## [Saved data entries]
◇ ◇ ◇ ◇ ◇ ◇ ◇

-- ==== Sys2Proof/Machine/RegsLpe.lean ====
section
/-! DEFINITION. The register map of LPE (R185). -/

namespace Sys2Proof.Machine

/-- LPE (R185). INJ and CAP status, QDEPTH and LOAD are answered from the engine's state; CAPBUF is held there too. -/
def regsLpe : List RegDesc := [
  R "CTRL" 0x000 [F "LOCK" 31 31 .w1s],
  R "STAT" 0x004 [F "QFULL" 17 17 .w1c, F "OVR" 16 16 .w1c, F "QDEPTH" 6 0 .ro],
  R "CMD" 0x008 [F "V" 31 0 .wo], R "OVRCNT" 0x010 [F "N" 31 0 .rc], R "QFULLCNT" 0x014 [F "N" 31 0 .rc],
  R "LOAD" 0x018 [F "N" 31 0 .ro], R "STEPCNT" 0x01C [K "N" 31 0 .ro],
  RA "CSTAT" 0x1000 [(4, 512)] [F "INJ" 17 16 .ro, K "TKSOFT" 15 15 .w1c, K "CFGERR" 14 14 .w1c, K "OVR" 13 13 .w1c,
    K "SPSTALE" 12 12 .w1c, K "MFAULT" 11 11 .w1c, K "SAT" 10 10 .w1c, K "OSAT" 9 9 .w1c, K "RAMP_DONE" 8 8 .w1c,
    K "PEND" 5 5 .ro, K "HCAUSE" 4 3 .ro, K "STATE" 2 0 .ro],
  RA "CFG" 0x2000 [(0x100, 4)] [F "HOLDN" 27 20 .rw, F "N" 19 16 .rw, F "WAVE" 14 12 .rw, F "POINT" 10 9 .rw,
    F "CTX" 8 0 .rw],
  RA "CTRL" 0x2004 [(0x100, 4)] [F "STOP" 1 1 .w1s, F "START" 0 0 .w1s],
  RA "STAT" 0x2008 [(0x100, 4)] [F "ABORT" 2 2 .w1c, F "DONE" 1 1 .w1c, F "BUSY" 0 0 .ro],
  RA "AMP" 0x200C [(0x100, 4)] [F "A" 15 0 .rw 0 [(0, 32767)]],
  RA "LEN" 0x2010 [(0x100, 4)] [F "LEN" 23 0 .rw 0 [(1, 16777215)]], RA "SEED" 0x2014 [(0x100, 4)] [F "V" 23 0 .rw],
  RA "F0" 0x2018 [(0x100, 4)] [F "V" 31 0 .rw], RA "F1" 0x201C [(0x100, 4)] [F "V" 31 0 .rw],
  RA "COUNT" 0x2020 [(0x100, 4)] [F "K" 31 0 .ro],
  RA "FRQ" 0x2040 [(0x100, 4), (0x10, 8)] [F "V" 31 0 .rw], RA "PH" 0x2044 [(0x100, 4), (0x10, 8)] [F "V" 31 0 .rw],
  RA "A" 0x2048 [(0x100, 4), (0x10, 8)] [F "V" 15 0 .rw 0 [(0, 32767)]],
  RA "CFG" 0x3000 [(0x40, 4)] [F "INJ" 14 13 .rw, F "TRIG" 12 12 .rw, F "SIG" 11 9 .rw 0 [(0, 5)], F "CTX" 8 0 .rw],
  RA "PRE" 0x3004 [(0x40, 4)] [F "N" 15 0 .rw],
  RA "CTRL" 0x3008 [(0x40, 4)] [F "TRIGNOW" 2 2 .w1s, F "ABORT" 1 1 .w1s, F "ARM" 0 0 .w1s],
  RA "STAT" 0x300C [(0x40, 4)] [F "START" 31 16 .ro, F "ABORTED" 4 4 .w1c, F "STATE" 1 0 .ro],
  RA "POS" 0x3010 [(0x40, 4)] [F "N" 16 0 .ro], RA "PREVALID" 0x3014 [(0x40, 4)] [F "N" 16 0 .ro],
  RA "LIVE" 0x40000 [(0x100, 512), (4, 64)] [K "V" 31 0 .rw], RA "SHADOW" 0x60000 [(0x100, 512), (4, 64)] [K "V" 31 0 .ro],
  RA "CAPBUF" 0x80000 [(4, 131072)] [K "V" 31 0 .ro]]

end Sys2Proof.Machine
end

◇ ◇ ◇ ◇ ◇ ◇ ◇

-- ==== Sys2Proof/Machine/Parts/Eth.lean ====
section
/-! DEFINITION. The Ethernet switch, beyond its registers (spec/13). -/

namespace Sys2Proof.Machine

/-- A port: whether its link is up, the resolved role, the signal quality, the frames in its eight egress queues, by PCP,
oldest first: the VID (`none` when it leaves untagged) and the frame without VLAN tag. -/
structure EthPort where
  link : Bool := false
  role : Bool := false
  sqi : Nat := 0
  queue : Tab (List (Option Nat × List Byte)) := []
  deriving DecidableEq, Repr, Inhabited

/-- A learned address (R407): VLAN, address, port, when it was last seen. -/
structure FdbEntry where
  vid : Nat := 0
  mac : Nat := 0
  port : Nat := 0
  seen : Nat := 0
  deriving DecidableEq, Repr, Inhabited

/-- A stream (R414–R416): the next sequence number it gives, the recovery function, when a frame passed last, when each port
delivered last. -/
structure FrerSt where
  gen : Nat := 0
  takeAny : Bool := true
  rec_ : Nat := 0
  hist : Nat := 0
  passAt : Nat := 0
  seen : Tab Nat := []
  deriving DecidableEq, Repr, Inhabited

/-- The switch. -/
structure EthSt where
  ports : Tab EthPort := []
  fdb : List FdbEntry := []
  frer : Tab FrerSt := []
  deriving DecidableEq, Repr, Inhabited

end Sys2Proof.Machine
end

◇ ◇ ◇ ◇ ◇ ◇ ◇

## [Goal of the exercise]
Whenever a line of the data contains "FdbEntry", it counts; state how many such lines there are, with nothing added.

## [Exercise response]
2